2015-08-21 Thread Mark Nelson
FWIW, we recently were looking at a couple of different options for the 
machines in our test lab that run the nightly QA suite jobs via teuthology.


From a cost/benefit perspective, I think it really comes down to 
something like a XEON E3-12XXv3 or the new XEON D-1540, each of which 
have advantages/disadvantages.


We were very tempted by the Xeon D but it was still just a little too 
new for us so we ended up going with servers using more standard E3 
processors.  The Xeon D setup was slightly cheaper, offers more 
theoretical performance, and is way lower power, but at a much slower 
per-core clock speed.  It's likely that for our functional tests that 
clock speed may be more important than the cores (but on these machines 
we'll only have 4 OSDs per server).


Anyway, I suspect that either setup will probably work fairly well for 
spinners.  SSDs get trickier.


Mark

On 08/21/2015 05:46 PM, Robert LeBlanc wrote:

-BEGIN PGP SIGNED MESSAGE-
Hash: SHA256

We are looking to purchase our next round of Ceph hardware and based
off the work by Nick Fisk [1] our previous thought of cores over clock
is being revisited.

I have two camps of thoughts and would like to get some feedback, even
if it is only theoretical.
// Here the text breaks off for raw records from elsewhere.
/-! ## Outputs of a block (R159, R160, R174) -/

/-- g_B of a block: the mean of the gain registers of every array that holds a row block of its K, over 4,096 (R159). -/
def State.blockGain (s : State) (mat cb : Nat) (rbs : List Nat) : F32 :=
  let regs := ((s.arraysAt mat cb).filter fun x => rbs.contains x.2.rb).map fun x => s.gainAt x.1
  f32OfScaled (divEvenInt (regs.foldl (· + ·) 0 : Nat) regs.length) (-12)

/-- The value `a` of R160 for a mantissa at an exponent. -/
def analogValue (gB scale : F32) (v : Int) (e : Nat) : F32 := f32Mul (f32Mul (f32OfScaled v e) gB) scale

/-- Requantisation (R174). -/
def requant (y rq : F32) : Int := clampInt (-128) 127 (f32ToInt (f32Mul y rq))

/-- One output of R160: its column, given the block's value, the tiers of its row blocks in ascending order. -/
def outputOf (s : State) (m : MatEntry) (mat slot : Nat) (gB : F32) (tiers : List Tier) (col : Nat) (v : Int) (e : Nat) : F32 :=
  let img := s.image
  let sc := colScale img m mat col
  let digital := s.recipe slot 0x0A = 1
  let a := analogValue gB sc v e
  let oc := f32Mul (f32OfInt (tiers.foldl (fun n t => n + codeSum img m digital (s.recipe slot 8) t col) 0)) sc
  let o8 := tiers.foldl (fun o t =>
    match outRec? img mat t.rb with
    | some r => if r.w8.isEmpty then o
        else f32Add o (f32Mul (f32OfInt (int8Sum img t col)) (f32OfE4m3 (r.lam.getD col 0)))
    | none => o) f32Zero
  f32Add (f32Add a oc) o8

/-- An output block of the step. -/
def State.out? (s : State) (mat token block : Nat) : Option OutBlk :=
  s.work.outs.find? fun o => o.mat = mat && o.token = token && o.block = block

/-- Every block of a token's row of a matrix is merged. -/
def State.rowDone (s : State) (mat token : Nat) : Bool :=
  match s.mat? mat with
  | some m => (List.range (outBlocks m.n)).all fun b => (s.out? mat token b).isSome
  | none => false

/-- A token's row of a matrix times XSCALE, once whole (R173, R240, R251). -/
def State.rowVals (s : State) (mat token : Nat) : List F32 :=
  match s.mat? mat with
  | some m => ((List.range (outBlocks m.n)).flatMap fun b => ((s.out? mat token b).map (·.passed)).getD []).take m.n
  | none => []

/-- The matrix of a role in a layer, for an expert or 0xFF. -/
def State.matOf (s : State) (l : LayerEntry) (role expert : Nat) : Option Nat :=
  ((List.range l.matCount).map (l.firstMat + ·)).find? fun i =>
    match s.mat? i with
    | some m => m.role = role && m.expert = expert
    | none => false

/-- The residual stream of a token (R251). -/
def State.residual (s : State) (token : Nat) : List F32 := sget [] token s.work.resid

/-- The residual stream of a token replaced. -/
def State.setResidual (s : State) (token : Nat) (x : List F32) : State :=
  s.modWork fun w => { w with resid := sset [] token x w.resid }

/-- Values added to the residual stream from an element on (R251). -/
def addResidual (token at_ : Nat) (v : List F32) (s : State) : State :=
  let x := s.residual token
  s.setResidual token ((List.range x.length).map fun i =>
    if at_ ≤ i && i < at_ + v.length then f32Add (x.getD i f32Zero) (v.getD (i - at_) f32Zero) else x.getD i f32Zero)

/-! ## Normalisation, activation and quantisation (R249, R251, R252) -/

/-- x := clamp(rne(v ÷ scale), −128, +127) (R249, R251, R252). -/
def quantise (v scale : F32) : Int := clampInt (-128) 127 (f32ToInt (f32Div v scale))

/-- Element i of the vectors in a BF16 tensor of the image, d values each: vector k (R251). -/
def tensorVec (img : Image) (t k d : Nat) : List F32 :=
  let b := sget [] t img.tensors
  (List.range d).map fun i => f32OfBf16 (leAt b (2 * (k * d + i)) 2)

/-- Normalisation of a token's stream: norm 0 or 1 of the layer (R251). -/
def normalise (img : Image) (l : LayerEntry) (which : Nat) (x : List F32) : List F32 :=
  let d := x.length
  let n := f32OfInt d
  if l.norm = 0 then x
  else if l.norm = 1 then
    let ms := f32Div (rowSum (x.map fun v => f32Mul v v)) n
    let r := f32Rsqrt (f32Add ms l.eps)
    if l.normTensor = 0xFFFF then x.map fun v => f32Mul v r
    else List.zipWith (fun v g => f32Mul (f32Mul v r) g) x (tensorVec img l.normTensor which d)
  else
    let mean := f32Div (rowSum x) n
    let c := x.map fun v => f32Sub v mean
    let var := f32Div (rowSum (c.map fun v => f32Mul v v)) n
    let r := f32Rsqrt (f32Add var l.eps)
    if l.normTensor = 0xFFFF then c.map fun v => f32Mul v r
    else
      let y := List.zipWith (fun v g => f32Mul (f32Mul v r) g) c (tensorVec img l.normTensor (2 * which) d)
      List.zipWith f32Add y (tensorVec img l.normTensor (2 * which + 1) d)

/-- GELU in its tanh form (R252). -/
def gelu (a : F32) : F32 :=
  let c := f32Mul (f32Mul a a) a
  let t := Config.tanh (f32Mul (f32OfRatio 7978846 10000000) (f32Add a (f32Mul (f32OfRatio 44715 1000000) c)))
  f32Mul (f32Mul (f32OfRatio 1 2) a) (f32Add f32One t)

/-- ACT of a layer on GATE and UP (R252). -/
def activate (act : Nat) (gate up : F32) : F32 :=
  if act = 1 then f32Mul (f32Div gate (f32Add f32One (f32Exp (f32Neg gate)))) up
  else if act = 2 then f32Mul (gelu gate) up
  else if act = 3 then gelu up
  else up

end Sys2Proof.Machine
end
We currently have 12 disks per node (2
SSD/10 4TB spindle), but we may adjust that to 4/8. SSD would be used
for journals and cache tier (when [2] and fstrim are resolved). We
also want to stay with a single processor for cost, power and NUMA
considerations.

1. For 12 disks with three threads each (2 client and 1 background),
lots of slower cores would allow I/O (ceph code) to be scheduled as
soon as a core is available.

2. Faster cores would get through the Ceph code faster but there would
be less cores and so some I/O may have to wait to be scheduled.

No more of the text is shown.